The input device may comprise a component for acoustically detecting speech and the signal may be a voice signal. The input device can be connected, e.g., to a user terminal, such as a telephone, a microphone or a personal computer equipped with a headset, via any wired or wireless network. The user can then interact with the information device via the user terminal by transmitting spoken information as voice signal to the input device. The input device can then make the voice signal available in a form suitable for further processing. In particular, for example the voice signal can be digitized and stored by the recording device in a predefined digital format. Thus, an efficient processing of the voice signal is possible, which may enhance an efficient operation of the information device.
The information device may comprise a user interaction component for automated operation of a support interaction with the user via the input device. Such a user interaction component, in particular an Interactive Voice Response component (IVR) can be used for additional, parallel or combined support of the user. The IVR can interact with the user, e.g., through single word recognition via natural language understanding (NLU) or Dual Tone Multifrequency Dialing (DTMF). Moreover, at a certain point of the support interaction, e.g., prior to a possible termination detected by the information device, the user can be asked to freely formulate his/her request. This free formulation can then be processed by the information device as signal and edited by the ontological analysis component. The user can thus be connected to a qualified, suitable advisor or get an automatically generated, qualified answer to his/her request.
In order to recognize this certain point of the support interaction, the information device can detect continuously interrupted supports in operation and correlate them with certain features, such as age, gender or a recognized emotion of the user, time, duration of the support, the number of supports or certain keywords. Further, the information device can be configured to be adaptive so that user inputs in the support interaction can be compared with regard to various word and sentence level confidences. The information device can also be configured to predict the probability of a final support of the user with observed values.

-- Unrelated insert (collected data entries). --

-- ==== Sys2Proof/Decode.lean ====
section
/-!
DEFINITION. Words of the opcode table. No row of spec/opcode_table.json gives bits (every row's list of fields is empty),
so no word spells a command.
-/
namespace Sys2Proof

/-- The command a word spells by the table's bits: none, since the table gives no row any bits. -/
def decodeTableWord (_nbits _w : Nat) : Option Instr := none

end Sys2Proof
end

The text may be categorizable using the support interaction of the user interaction component by the ontological analysis component via the processing unit and the text can be edited using the support interaction of the user interaction component by the ontological analysis component via the processing unit. The search domain of an ontological search by the ontological analysis component can be restricted by the user inputs in the support interaction. Editing the text can be more efficient using the support interaction by the ontological analysis component and the quality and efficiency of the support of the user can be improved as well.

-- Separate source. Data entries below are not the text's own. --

-- ==== Sys2Proof/Machine/State.lean ====
section
/-!
DEFINITION. The state of the block: everything the spec gives the K7, as plain data, with its value after reset.
The state is cut into one structure per chapter of the spec. A table (`Tbl`) lists only the entries that differ from
their reset value. After each field stand the rule that names it and the file of spec/.
-/
namespace Sys2Proof.Machine

/-! ## Descriptors held as the words software reads and writes -/

/-- Source descriptor, 64 bytes (Table 2-3). -/
abbrev SrcDesc := BitVec 512
/-- Layer descriptor, 64 bytes (Table 4-1). -/
abbrev LayerDesc := BitVec 512
/-- Tone profile, 160 bytes (R108). -/
abbrev ToneProf := BitVec 1280
/-- Output settings, 64 bytes (Tables 6-1 and 7-1). -/
abbrev OutDesc := BitVec 512
/-- Output freshness item, 16 bytes (Table 12-6). -/
abbrev FreshItem := BitVec 128
/-- Commit group, 16 bytes (Table 5-2). -/
abbrev GroupDesc := BitVec 128
/-- Key group setting, 112 bytes (R188). -/
abbrev KeyDesc := BitVec 896
/-- Encode job, 64 bytes (Table 8-1). -/
abbrev EncDesc := BitVec 512
/-- `SURFACE_SET` payload, 40 bytes (Table 12-3). -/
abbrev SurfDesc := BitVec 320
/-- Board lane table, 836 bytes (Table 9-1). -/
abbrev LaneTable := BitVec 6688
/-- `ETH_PORT_SET` payload, 72 bytes (R237). -/
abbrev EthDesc := BitVec 576

/-- The mint of one coded row in a mint annex, with its flags (Table 8-5). -/
structure RowMint where
  /-- `EVIDENCE`, 2 bits (Table 2-5). -/
  evidence : Nat := 2
  /-- `AGED` (R208). -/
  aged : Bool := false
  /-- `VOIDED` (R208). -/
  voided : Bool := false
  /-- `CARRIED` (R206). -/
  carried : Bool := false
  /-- `RELAYED` (R207). -/
  relayed : Bool := false
  /-- `PROOF` (R208). -/
  proof : Bool := false
  /-- `SEQUENCE`, 32 bits (R12). -/
  seq : Nat := 0
  /-- Capture time, 64 bits, ns (R12). -/
  capture : Nat := 0
  deriving DecidableEq, Repr

/-! ## What the encoder sends (R201, R204, R205) -/

/-- The structure of an encoded stream (Table 8-2); what is not listed there as used is off. -/
structure CodingTools where
  /-- Reference pictures, or reference frames; pictures are IDR, then P only, output in decoding order. -/
  references : Nat := 1
  /-- Edge of a CTU or macroblock. -/
  block : Nat := 32
  /-- Lines of a coded row, which is one slice. -/
  rowLines : Nat := 32
  /-- `disable_deblocking_filter_idc` of H.264. -/
  deblockIdc : Nat := 0
  /-- SAO within each slice. -/
  sao : Bool := true
  /-- `slice_loop_filter_across_slices_enabled_flag`. -/
  acrossSlices : Bool := false
  /-- CABAC entropy coding. -/
  cabac : Bool := true
  /-- The 8×8 transform of H.264. -/
  transform8 : Bool := false
  /-- AMP, tiles, wavefront, TMVP, temporal direct. -/
  amp : Bool := false
  /-- Tiles. -/
  tiles : Bool := false
  /-- Wavefront. -/
  wavefront : Bool := false
  /-- TMVP, or temporal direct. -/
  temporal : Bool := false
  /-- B pictures or slices. -/
  bPictures : Bool := false
  /-- Field coding or MBAFF. -/
  field : Bool := false
  /-- Scaling lists. -/
  scalingLists : Bool := false
  /-- Weighted prediction. -/
  weighted : Bool := false
  /-- Long-term references. -/
  longTerm : Bool := false
  deriving DecidableEq, Repr

/-- What the parameter sets of a stream say (R201, R204). -/
structure StreamParams where
  /-- 0 H.265 Main, 1 H.265 Main 10, 2 H.264 High. -/
  codec : Nat := 0
  /-- `level_idc` (R201). -/
  level : Nat := 0
  /-- The High tier of H.265 (R201). -/
  highTier : Bool := false
  /-- Coded width. -/
  width : Nat := 0
  /-- Coded lines, of whole rows. -/
  lines : Nat := 0
  /-- Lines that the cropping removes at the bottom. -/
  crop : Nat := 0
  /-- Bits of a sample, 4:2:0. -/
  depth : Nat := 8
  /-- Colour description of the VUI, with `video_full_range_flag` 0 and chroma location type 0. -/
  colour : Colour := {}
  /-- The tools of Table 8-2. -/
  tools : CodingTools := {}
  deriving DecidableEq, Repr

/-- The samples that a coded picture codes (R200, R201): planes in raster order, chroma at half resolution, within the cropping. -/
structure EncPicture where
  /-- Luma. -/
  luma : List Nat := []
  /-- Cb. -/
  cb : List Nat := []
  /-- Cr. -/
  cr : List Nat := []
  deriving DecidableEq, Repr

/-- What the first packet of an access unit opens (R205 to R207). -/
structure AuHead where
  /-- Picture count, 32 bits (R207). -/
  picture : Nat := 0
  /-- It is an IDR picture (R205). -/
  idr : Bool := false
  /-- Picture number in the refresh cycle (R205). -/
  cycle : Nat := 0
  /-- Recovery count of its recovery point SEI, where it carries one (R205). -/
  recovery : Option Nat := none
  /-- First column and number of columns that are intra-coded (R205). -/
  band : Nat × Nat := (0, 0)
  /-- Columns refreshed before in the cycle: they predict only from columns below this one (R205). -/
  refreshed : Nat := 0
  /-- The slices in address order: whether each row is carried (R206). -/
  carried : List Bool := []
  /-- Room time is traceable (R207). -/
  traceable : Bool := false
  /-- Entries of the annex: first row, rows, mint (Table 8-5). -/
  entries : List (Nat × Nat × RowMint) := []
  /-- The stream's parameters (R201, R204). -/
  stream : StreamParams := {}
  /-- The samples coded. -/
  source : EncPicture := {}
  deriving DecidableEq, Repr

/-! ## What the block sends -/

/-- A membership message (Table 2-4): a record of IGMPv3 or MLDv2 with its kind (1 IS_IN, 2 IS_EX, 3 TO_IN, 4 TO_EX, 5 ALLOW,
6 BLOCK) and its sources, or a message of an older version with its IGMP or ICMPv6 type. -/
inductive Membership where
  | record (kind : Nat) (sources : List Nat)
  | older (type : Nat)
  deriving DecidableEq, Repr

/-- What a frame that the block sends on an Ethernet port carries. -/
inductive EthFrame where
  /-- A membership report of a group (R65). -/
  | membership (group : Nat) (msg : Membership)
  /-- An answer to ARP, neighbour solicitation or ICMP echo (Table 2-4): 1, 2, 3. -/
  | reply (kind : Nat) (dst : Nat)
  /-- An RTCP receiver report of a source (R68). -/
  | rtcpRr (source : Nat) (dst : Nat) (udpPort : Nat)
  /-- An RTP packet of an encode job (R210): sequence, timestamp, marker, payload; under SRTP the payload as protected. -/
  | rtp (job seq ts : Nat) (marker : Bool) (payload : Bytes)
  /-- An RTCP sender report of a job (R210): its wallclock when room time is traceable, the RTP timestamp of that instant, packets
  and payload bytes sent; under SRTP its index. -/
  | rtcpSr (job : Nat) (ntp : Option Nat) (ts packets bytes : Nat) (index : Option Nat)
  /-- An RTCP BYE of a job (R198, R213); under SRTP its index. -/
  | rtcpBye (job : Nat) (index : Option Nat)
  /-- A delay request message of PTP (Table 2-2). -/
  | ptpDelayReq
  deriving DecidableEq, Repr

/-- One transmission of the block: what a party outside sees it send or drive while one command is carried out. -/
inductive Tx where
  /-- An MSI-X write of a vector, host A 0 or host B 1 (R392). -/
  | msix (port vector : Nat)
  /-- Teller firmware writes a response payload into memory of a port's host, at a bus address (R267). -/
  | hostWrite (port addr : Nat) (data : Bytes)
  /-- A control block on a lane: type and payload bytes 0 to 6 (Table 9-6). -/
  | block (lane type : Nat) (payload : Bytes)
  /-- The data blocks of one active line of a head on a lane (R159, R160): its line, and the bytes of each segment. -/
  | line (lane line : Nat) (segments : List Bytes)
  /-- A peer message (R233). -/
  | peer (port type seq : Nat) (payload : Bytes)
  /-- A frame on an Ethernet port, with its VLAN tag, 0 for none (R237). -/
  | eth (port vlan : Nat) (frame : EthFrame)
  /-- An access unit of a job begins (R204 to R207): what its NAL units say, with its mint annex. -/
  | annex (job : Nat) (head : AuHead)
  /-- A DCS command on a DSI link with its parameter bytes (Table 7-6). -/
  | dcs (panel cmd : Nat) (payload : Bytes)
  /-- A DCS long write of a panel push (Table 7-3), data type 0x39: command, payload after it, and the checksum over both. -/
  | long (panel cmd : Nat) (payload : Bytes) (checksum : Nat)
  /-- The data returned by a read: port, value, and whether it completed with an error (R369, R391). -/
  | readData (port : Nat) (value : Nat) (error : Bool)
  /-- A JTAG data register shifted out (R350, R367). -/
  | jtag (value : Nat)
  /-- A voided area as it leaves on an output, replaced by the hatch (R29): its rectangle and reason. -/
  | voidRect (output : Nat) (rect : Rect) (reason : Nat)
  /-- A legend as drawn (R33 to R36): box corner, scale, reason and age line. -/
  | legend (output layer x y scale reason : Nat) (age : String)
  /-- The DSI reset output of a panel (R185): true when released. -/
  | dsiReset (panel : Nat) (high : Bool)
  /-- A host initialisation entry sent to a panel (R185): data type and payload. -/
  | dsiEntry (panel type : Nat) (payload : Bytes)
  /-- The D-PHY initial deskew sequence on the DSI link of a panel (R416). -/
  | dsiDeskew (panel : Nat)
  /-- The DSI link of a panel enters ULPS (Table 7-6). -/
  | dsiUlps (panel : Nat)
  /-- ARB is released for t_pr_pulse and held low again for as long (R345). -/
  | arbPulse
  deriving DecidableEq, Repr

/-! ## Ledger (14_ledger_and_tally.md) -/

/-- A ledger record (Table 14-1). `inst` is `INSTANCE`. -/
structure LedgerRec where
  /-- `DEBUG`, 1 bit (Table 14-1). -/
  debug : Bool := false
  /-- `SAFE`, 1 bit (Table 14-1). -/
  safe : Bool := false
  /-- `MIRRORED`, 1 bit (Table 14-1). -/
  mirrored : Bool := false
  /-- `ORIGIN`, 4 bits (Table 14-1). -/
  origin : Nat := 0
  /-- `INSTANCE`, 8 bits (Table 14-1). -/
  inst : Nat := 0
  /-- Code, 16 bits (Table 14-1). -/
  code : Nat := 0
  /-- Power-cycle count, 32 bits (Table 14-1). -/
  powerCycle : Nat := 0
  /-- Operating time, 48 bits (Table 14-1). -/
  optime : Nat := 0
  /-- Sequence; its low 16 bits stand in the record (Table 14-1). -/
  seq : Nat := 0
  /-- Parameter 0, 32 bits (Table 14-1). -/
  p0 : Nat := 0
  /-- Parameter 1, 32 bits. -/
  p1 : Nat := 0
  /-- Parameter 2, 32 bits. -/
  p2 : Nat := 0
  /-- Parameter 3, 32 bits. -/
  p3 : Nat := 0
  deriving DecidableEq, Repr

/-- A report limit (for example once per source every 10 s): when the record was last written, and what has
accumulated since. -/
structure Limit where
  /-- `now` when the record was last written. -/
  lastAt : Option Nat := none
  /-- Occurrences since. -/
  count : Nat := 0
  /-- A sum or maximum since. -/
  aux : Nat := 0
  deriving DecidableEq, Repr

/-- The ledger. -/
structure LedgerSt where
  /-- Ring of 8,192 records by slot (R322, 14). Reset: empty, the first POR of a device (R325). -/
  ring : Tbl LedgerRec := []
  /-- `now` at which the record of each slot was written (R323, 14). Reset: empty. -/
  ringTimes : Tbl Nat := []
  /-- `LEDGER_NEXT`, 32 bits (Table 14-3, 14). Reset 0 (R325). -/
  next : Nat := 0
  /-- First sequence of the power cycle, 32 bits (Table 14-3, 14). Reset 0 (R325). -/
  cycleFirst : Nat := 0
  /-- Next sequence to spill to flash, 32 bits (R323, 14). Reset 0 (R325). -/
  spilled : Nat := 0
  /-- Sequence of the last anchor of the power cycle, 32 bits (R326, 14). Reset none. -/
  lastAnchor : Option Nat := none
  /-- Records held in the flash region by place, 256 sectors of 2,048 records (R323, 14); of `seq` a record holds the low 16 bits alone.
  Reset: empty region (R325). -/
  flash : Tbl LedgerRec := []
  /-- Place of the next record programmed, 0 to 524,287 (R323, 14). Reset 0. -/
  flashPos : Nat := 0
  /-- Room of the records lost before a spill: first sequence and count (R324, 14). Reset none. -/
  lost : Option (Nat × Nat) := none
  /-- Whether the last flash write failed (R274, R324, 14). Reset false. -/
  flashFailing : Bool := false
  /-- Erase cycles of each of 256 flash sectors (R316, R323, 13). Reset 0. -/
  erases : Tbl Nat := []
  /-- Power-cycle count, 32 bits (R320, 14). Reset 1, the first POR (R325). -/
  powerCycle : Nat := 1
  /-- Operating time at the last POR, 48 bits in 1/256 s (R320, 14). Reset 0 (R325). -/
  opBase : Nat := 0
  /-- `now` at the last POR (R320, 14). Reset 0. -/
  porAt : Nat := 0
  /-- `now` at the last `OPTIME_MARK` of the power cycle (R320, 14). Reset none. -/
  markAt : Option Nat := none
  /-- Report limits by record code and unit (R157, R179, R223 and others). Reset: nothing written. -/
  limits : Tbl Limit := []
  deriving DecidableEq, Repr

/-! ## Room time (02_sources_and_mints.md) -/

/-- Room-time states in the order of R53. -/
inductive RtState where
  | unset | locked | holdover | free
  deriving DecidableEq, Repr

/-- Discipline sources, with the codes of Table 12-4 in this order. -/
inductive Discipline where
  | ptp | peer | genlock | free
  deriving DecidableEq, Repr

/-- The frame-clock fields (R57, R60). -/
structure FrameClock where
  /-- `FRAME_NUM`, 32 bits (R57). Reset 60 (R57). -/
  num : Nat := 60
  /-- `FRAME_DEN`, 32 bits (R57). Reset 1 (R57). -/
  den : Nat := 1
  /-- `PHASE`, 32 bits, ns (R57). Reset 0 (R57). -/
  phase : Nat := 0
  /-- The source is GENLOCK_IN (R57). Reset `ROOM_TIME` (R57). -/
  genlockIn : Bool := false
  deriving DecidableEq, Repr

The information device may comprise a signal generation component for automatically generating the signal using the support interaction of the user interaction component. With such a signal generation component, the signal can be automatically generated and then, after transformation into a text, edited again via the ontological analysis component. Accordingly, the user does not have to transmit or formulate in detail the signal specifically for the ontological analysis, but the user can be supported via IVR as usual and the signal is generated automatically without additional effort on the user's side. The signal which can be, e.g., a simulated longer user statement can be generated for instance from a plurality of shorter user statements input into the user interaction component in the course of the support interaction. Here, e.g., a method for concatenation of the individual user statements and the adaptation of the acoustic properties can be used.
The information device may comprise an output device, wherein the edited text can be synthesized into a voice output, which can be output via the output device, by the transcription component via the processing unit. The user can be supported fully or semi-automatically with such a text-to-speech mechanism. For instance, a response generated by the ontological analysis component to the freely formulated question by the user can be output in the form of speech again to the user.
The information device may comprise a user database, wherein information about the user and information about the edited text are storable in the user database. The users can be assisted more efficiently with such a user database since the stored information can be re-used when repeatedly supporting the same user.
A further aspect of the invention relates to a method for voice-operated support of a user with an information device, comprising the steps of:

(a) detecting a signal with an input device;
(b) storing the detected signal in a storage medium via a processing unit;
(c) transforming the stored signal by a transcription component into a corresponding text via the processing unit;
(d) storing the text in a storage medium via the processing unit, characterised in that the method comprises the steps of:
(e) categorizing the text using a knowledge database by an ontological analysis component via the processing unit;
(f) editing the text using the categorization and knowledge database by the ontological analysis component via the processing unit.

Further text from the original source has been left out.